I don't know, I think this is going to vary depending on who you ask. Most of the very casual players I know here also avoid that brand and get into the same discussions - kids, students, people learning, people on budgets, etc. I avoided the brand when I was a kid (as much as I could with my very limited buying power).

Even if the opinion is driven by enthusiasts (as it usually is with a lot of things), in the age of "my opinion is whatever google says", that ends up being a pretty big chunk of a company's reputation.


----------



## MaxOfMetal (Mar 5, 2020)

TedEH said:


> I don't know, I think this is going to vary depending on who you ask. Most of the very casual players I know here also avoid that brand and get into the same discussions - kids, students, people learning, people on budgets, etc. I avoided the brand when I was a kid (as much as I could with my very limited buying power).

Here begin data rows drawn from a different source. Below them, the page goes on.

/-- Settles O43: each command of a port and each change of a carrier's service by its own equation above. -/
theorem carrierPorts : Obligations.CarrierPorts := by
  unfold Obligations.CarrierPorts
  intro s slot hslot
  dsimp only
  refine ⟨fun port cplBase cplSize subBase subSize hport hl he hcpl hbase hb hz hzs hbs =>
      exec_carrierEnable hslot hport hl he hcpl hbase hb hz hzs hbs,
    fun port hport => ⟨_, exec_carrierReset hslot hport, State.resetCarrierPort_spec⟩,
    fun r hready hl hr ha => exec_carrierSubTail_own hslot hready hl hr ha,
    fun ring entry hl hr => exec_carrierSubTail_other hslot hl hr entry,
    fun port head hport => exec_carrierCplHead hslot hport head,
    fun i x st bytes info hx ho hp hroom hready hpass =>
      ⟨_, exec_carrierCommandComplete_own hslot hx ho hp hroom hready rfl rfl hpass, ?fetched, fun a => ?bytes, ?owed, ?held⟩,
    fun i x r hx ho hp => exec_carrierCommandComplete_other hslot hx ho hp,
    fun hm hd => exec_carrierMsi hslot hm hd,
    ⟨fun port hport => exec_carrierPortLoss hslot hport false, fun port hport => exec_carrierPortLoss hslot hport true⟩,
    fun width ident array number agrees hreset hu hl => ⟨fun hlevel => ?other, fun hlevel ha hn => ?enters⟩,
    fun hl hf => exec_carrierOutOfService_lost hslot hl, fun hl => exec_carrierOutOfService_fatal hslot hl,
    fun ht => exec_carrierCommandTimeout hslot ht, fun r hr => ⟨_, exec_eraseRequestRepeat hr, rfl⟩⟩
  case fetched => simp
  case bytes => rw [State.byte_modPort, State.byte_modCar, State.byte_performWrite_all]
  case owed => rw [State.port_completed, CPort.wrote]
  case held => rw [State.port_completed, CPort.wrote]
  case other =>
    obtain ⟨hident, -, -⟩ := s.car_linkCarrier slot width ident array number
    exact (exec_carrierLinkUp hreset hu hl).trans (congrArg _ (State.admitCarrier_otherLevel (by rwa [hident])))
  case enters =>
    obtain ⟨hident, hnumber, harray⟩ := s.car_linkCarrier slot width ident array number
    refine (exec_carrierLinkUp hreset hu hl).trans (congrArg _ (State.admitCarrier_fits (by rwa [hident]) ?_ ha))
    rw [hnumber, harray]
    exact hn

end Sys2Proof.Machine
end

section
/-! SUPPORT. A packet's way to its queue pair and through its receive sequence, and the answers to its requests (R416 to R436, R440). -/

namespace Sys2Proof.Machine

/-! ### The way to a queue pair (R416, R430, R436, R563) -/

section Arrival
variable {s : State} {q : Nat} {p : RxPkt}

@[simp] theorem State.touchQp_elapsed : (s.touchQp q).elapsed = s.elapsed := by unfold State.touchQp; split <;> rfl
@[simp] theorem State.qp_touchQp (n : Nat) : (s.touchQp q).qp n = s.qp n := by unfold State.touchQp; split <;> rfl

theorem State.rx_conflict (hp : p.path = 0) (hc : s.twn.strapConflict = true) : s.rx q p = s.discardFrame := if_pos ⟨hp, hc⟩

theorem State.rx_beyondPorts (hp : s.ethPorts < p.path) : s.rx q p = s :=
  (if_neg fun h => absurd h.1 (Nat.ne_zero_of_lt hp)).trans (if_pos hp)

/-- A packet of a front-end port the device has is counted, and goes by its queue pair. -/
theorem State.rx_port (h0 : p.path ≠ 0) (hp : p.path ≤ s.ethPorts) : s.rx q p =
    if (s.countRx (p.path - 1)).reg rAtpQpMax ≤ q then (s.countRx (p.path - 1)).bump rAtpDropQp 1
    else if s.atp.cached.contains q then (s.countRx (p.path - 1)).rxOnChip q p
    else (s.countRx (p.path - 1)).rxWait q p := by
  rw [State.rx, if_neg fun h => h0 h.1, if_neg hp.not_gt, if_neg h0]
  rfl

theorem State.rxOnChip_dropped (h : (s.qp q).active = false ∨ (s.qp q).conn ≠ p.conn) : s.rxOnChip q p = s.bump rAtpDropQp 1 :=
  if_pos (h.imp_left (by simp [·]))

/-- A packet of the connection that carries no congestion mark goes by its OPCODE. -/
theorem State.rxOnChip_taken (ha : (s.qp q).active = true) (hc : (s.qp q).conn = p.conn) (hm : p.marked = false) : s.rxOnChip q p =
    match p.op with
    | 3 => (s.touchQp q).rxResponse q p
    | 4 => (s.touchQp q).rxAck q p
    | 5 => (s.touchQp q).rxNak q p.psn p.aux
    | 6 => (s.touchQp q).rxCnp q
    | _ => (s.touchQp q).rxSequenced q p := by
  have hmark : (s.touchQp q).noteMark q p = s.touchQp q := if_neg fun h => by simp [hm] at h
  rw [State.rxOnChip, if_neg (by simp [ha, hc])]
  simp only [hmark] <;> rfl

/-- A packet of this path and connection reaches queue pair `q`: the path is a port of the device, and the context is on chip and in service. -/
structure State.Reaches (s : State) (path q conn : Nat) : Prop where
  isPort : path ≠ 0
  inPorts : path ≤ s.ethPorts
  inTable : q < (s.countRx (path - 1)).reg rAtpQpMax
  onChip : s.atp.cached.contains q = true
  active : (s.qp q).active = true
  conn_eq : (s.qp q).conn = conn

/-- What a packet is taken in: it is counted, and its context is now the latest used. -/
def State.hearing (path q : Nat) (s : State) : State := (s.countRx (path - 1)).touchQp q

@[simp] theorem State.qp_hearing (path n : Nat) : (s.hearing path q).qp n = s.qp n := State.qp_touchQp n

variable {path conn : Nat} (h : s.Reaches path q conn) (hpath : p.path = path) (hconn : p.conn = conn) (hm : p.marked = false)
include h hpath hconn hm

theorem State.rx_taken : s.rx q p = match p.op with
    | 3 => (s.hearing path q).rxResponse q p
    | 4 => (s.hearing path q).rxAck q p
    | 5 => (s.hearing path q).rxNak q p.psn p.aux
    | 6 => (s.hearing path q).rxCnp q
    | _ => (s.hearing path q).rxSequenced q p := by
  subst hpath
  rw [State.rx_port h.isPort h.inPorts, if_neg h.inTable.not_ge, if_pos h.onChip]
  exact State.rxOnChip_taken h.active (h.conn_eq.trans hconn.symm) hm

/-- WRITE, READ_REQ and REPEAT are packets of the receive sequence. -/
theorem State.rx_sequenced (hop : p.op = 1 ∨ p.op = 2 ∨ p.op = 7) : s.rx q p = (s.hearing path q).rxSequenced q p := by
  rw [State.rx_taken h hpath hconn hm]
  rcases hop with hop | hop | hop <;> simp only [hop]

end Arrival

/-! ### The receive sequence (R420, R421, R431) -/

section Sequence
variable {s : State} {q : Nat} {p : RxPkt}

/-- What a packet that is new to the window does: it is placed, answered, or held for its turn. -/
def State.takeSequenced (q : Nat) (p : RxPkt) (s : State) : State :=
  if p.op = 1 ∧ ¬ p.last then s.rxWrite q p
  else if p.op = 7 then s.rxRepeat q p
  else if p.op = 2 ∧ p.relaxed then s.rxRead q p true
  else s.modQp q fun x => { x with heldPkts := x.heldPkts ++ [p] }

theorem State.takeSequenced_write (ho : p.op = 1) (hl : p.last = false) : s.takeSequenced q p = s.rxWrite q p := by
  simp [State.takeSequenced, ho, hl]

theorem State.takeSequenced_repeat (ho : p.op = 7) : s.takeSequenced q p = s.rxRepeat q p := by
  simp [State.takeSequenced, ho]

theorem State.takeSequenced_relaxed (ho : p.op = 2) (hr : p.relaxed = true) : s.takeSequenced q p = s.rxRead q p true := by
  simp [State.takeSequenced, ho, hr]

/-- A write-last and an ordered READ_REQ wait for their turn (R421, R422). -/
theorem State.takeSequenced_held (h : p.op = 1 ∧ p.last = true ∨ p.op = 2 ∧ p.relaxed = false) :
    s.takeSequenced q p = s.modQp q fun x => { x with heldPkts := x.heldPkts ++ [p] } := by
  rcases h with ⟨ho, hl⟩ | ⟨ho, hr⟩
  · simp [State.takeSequenced, ho, hl]
  · simp [State.takeSequenced, ho, hr]

/-- The held packets whose turn has come run, and a gap below the packet is acknowledged. -/
def State.runTurn (q : Nat) (gap : Bool) (t : State) : State :=
  let u := t.runHeld q ((t.qp q).heldPkts.length)
  if gap = true then u.sendAck q false else u

variable {x : QPair} (hx : s.qp q = x)
include hx

theorem State.rxSequenced_new (hd : psnFrom x.expect p.psn < x.window)
    (hn : ¬ (x.got.any (fun g => g.1 == p.psn) = true ∨ x.heldPkts.any (fun h => h.psn == p.psn) = true)) :
    s.rxSequenced q p = (s.takeSequenced q p).runTurn q (x.gapBelow p.psn) := by
  subst hx
  obtain ⟨hg, hh⟩ := not_or.1 hn
  rw [State.rxSequenced, if_pos hd, if_neg hg, if_neg hh]
  rfl

theorem State.rxSequenced_below (hd : x.window ≤ psnFrom x.expect p.psn) (hb : psnBelow p.psn x.expect = true) :
    s.rxSequenced q p = if p.op = 2 then s.rxRead q p false else s.sendAck q false := by
  subst hx
  rw [State.rxSequenced, if_neg hd.not_gt, if_pos hb]

theorem State.rxSequenced_above (hd : x.window ≤ psnFrom x.expect p.psn) (hb : psnBelow p.psn x.expect = false) :
    s.rxSequenced q p = s.bump rAtpDropWindow 1 := by
  subst hx
  rw [State.rxSequenced, if_neg hd.not_gt, if_neg (by simp [hb])]

omit hx

theorem State.rxWrite_refused {why : Nat} (h : s.regionRefusal q p.key p.offset p.data.length true = some why) :
    s.rxWrite q p = ((s.nak q p.psn why).modQp q fun x => { x with refusedSince := true }).gotPsns q [p.psn] false := by
  simp only [State.rxWrite, h]

theorem State.rxWrite_placed (h : s.regionRefusal q p.key p.offset p.data.length true = none) : s.rxWrite q p =
    let w := s.placeData p.key p.offset p.data
    if w.1 = true then (w.2.gotPsns q [p.psn] true).notePlaced q p.fin else w.2 := by
  simp only [State.rxWrite, h]

theorem State.rxRead_again (h : s.regionRefusal q p.key p.offset p.aux false = none) : s.rxRead q p false = s.readResponses q p := by
  simp [State.rxRead, h]

end Sequence

/-! ### Answers (R422, R433, R434) -/

section Answers
variable {s : State} {q psn : Nat} {p : RxPkt} {r : WorkReq} {x : QPair} (hx : s.qp q = x)
include hx

/-- A READ_RESP of a wrong length ends the request that waits for it. -/
theorem State.rxResponse_length (hr : x.reqOf p.psn = some r) (ho : r.op = 3)
    (hs : x.psns.any (fun y => y.psn == p.psn && y.state == .sent) = true)
    (hl : p.data.length ≠ min x.payload (r.len - psnFrom r.first p.psn * x.payload)) : s.rxResponse q p =
      ((s.markReq q r.seq stLengthMismatch).answerPsns q (fun n => decide (psnFrom r.first n < r.count)) false).pump q := by
  subst hx
  simp only [State.rxResponse, hr]
  rw [if_neg (by simp [ho, hs]), if_pos hl]

theorem State.rxResponse_placed (hr : x.reqOf p.psn = some r) (ho : r.op = 3)
    (hs : x.psns.any (fun y => y.psn == p.psn && y.state == .sent) = true)
    (hl : p.data.length = min x.payload (r.len - psnFrom r.first p.psn * x.payload))
    (hw : (s.writeSpan srcAtp (r.localAddr + psnFrom r.first p.psn * x.payload) p.data).1 = none) : s.rxResponse q p =
      (((s.writeSpan srcAtp (r.localAddr + psnFrom r.first p.psn * x.payload) p.data).2.2.answerPsns q (fun n => n == p.psn) true).pump q) := by
  subst hx
  simp only [State.rxResponse, hr]
  rw [if_neg (by simp [ho, hs]), if_neg (not_not.2 hl)]
  simp only [hw]

theorem State.rxCnp_halves {now : Word64} (hcc : x.cc = true) (hnow : s.elapsed = now) :
    s.rxCnp q = s.modQp q fun x => { x with rate := max 1000 (x.rate / 2), rateAt := now } := by
  subst hx hnow
  exact if_pos hcc

theorem State.rxCnp_uncontrolled (hcc : x.cc = false) : s.rxCnp q = s := by
  subst hx
  exact if_neg (Bool.eq_false_iff.1 hcc)

theorem State.rxNak_counts {reason : Nat} (ha : x.psns.any (fun y => y.psn == psn && y.state != .unsent) = true)
    (hr : x.reqOf psn = some r) :
    s.rxNak q psn reason = ((s.markReq q r.seq (0xFF + reason)).answerPsns q (fun n => n == psn) false).pump q := by
  subst hx
  rw [State.rxNak, if_neg (not_not.2 ha), hr]

end Answers

/-! ### Bad packets (R417, R440) -/

section Bad
variable {s : State} {path q st : Nat}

Obviously folks are buying the stuff considering the huge volume of products they build and sell, over 2.5 million products shipped yearly. 

Speaking from my experience working at a retailer who sold Behringer for little over a decade, the stuff sold practically by the pallet. 

It's definitely something of a "Nickelback/FFDP" thing where absolutely everyone hates them, but somehow, magically, they sell millions of records and play sold out stadium tours.


----------



## GunpointMetal (Mar 5, 2020)

Behringer a decade ago was making cheap, not good versions of more expensive things. Their mixers, amps, speakers, etc were functional, but that was about it. At some point they upped the quality, and honestly, try finding a medium-sized club that isn't rocking an X32 for FOH and probably a stack of Behringer amplifiers running the mains/subs. The X-series mixers are more or less prosumer staples at this point, and their guitar pedals have a pretty heavy underground following (especially in doom, stoner, post-rock circles). I really don't feel bad for companies that have been producing the same piece of hardware for 30+ years and expect people to pay a high premium just for the brand name when there's zero R&D involved.


----------



## MaxOfMetal (Mar 5, 2020)

GunpointMetal said:


> Behringer a decade ago was making cheap, not good versions of more expensive things. Their mixers, amps, speakers, etc were functional, but that was about it. At some point they upped the quality, and honestly, try finding a medium-sized club that isn't rocking an X32 for FOH and probably a stack of Behringer amplifiers running the mains/subs. The X-series mixers are more or less prosumer staples at this point, and their guitar pedals have a pretty heavy underground following (especially in doom, stoner, post-rock circles). I really don't feel bad for companies that have been producing the same piece of hardware for 30+ years and expect people to pay a high premium just for the brand name when there's zero R&D involved.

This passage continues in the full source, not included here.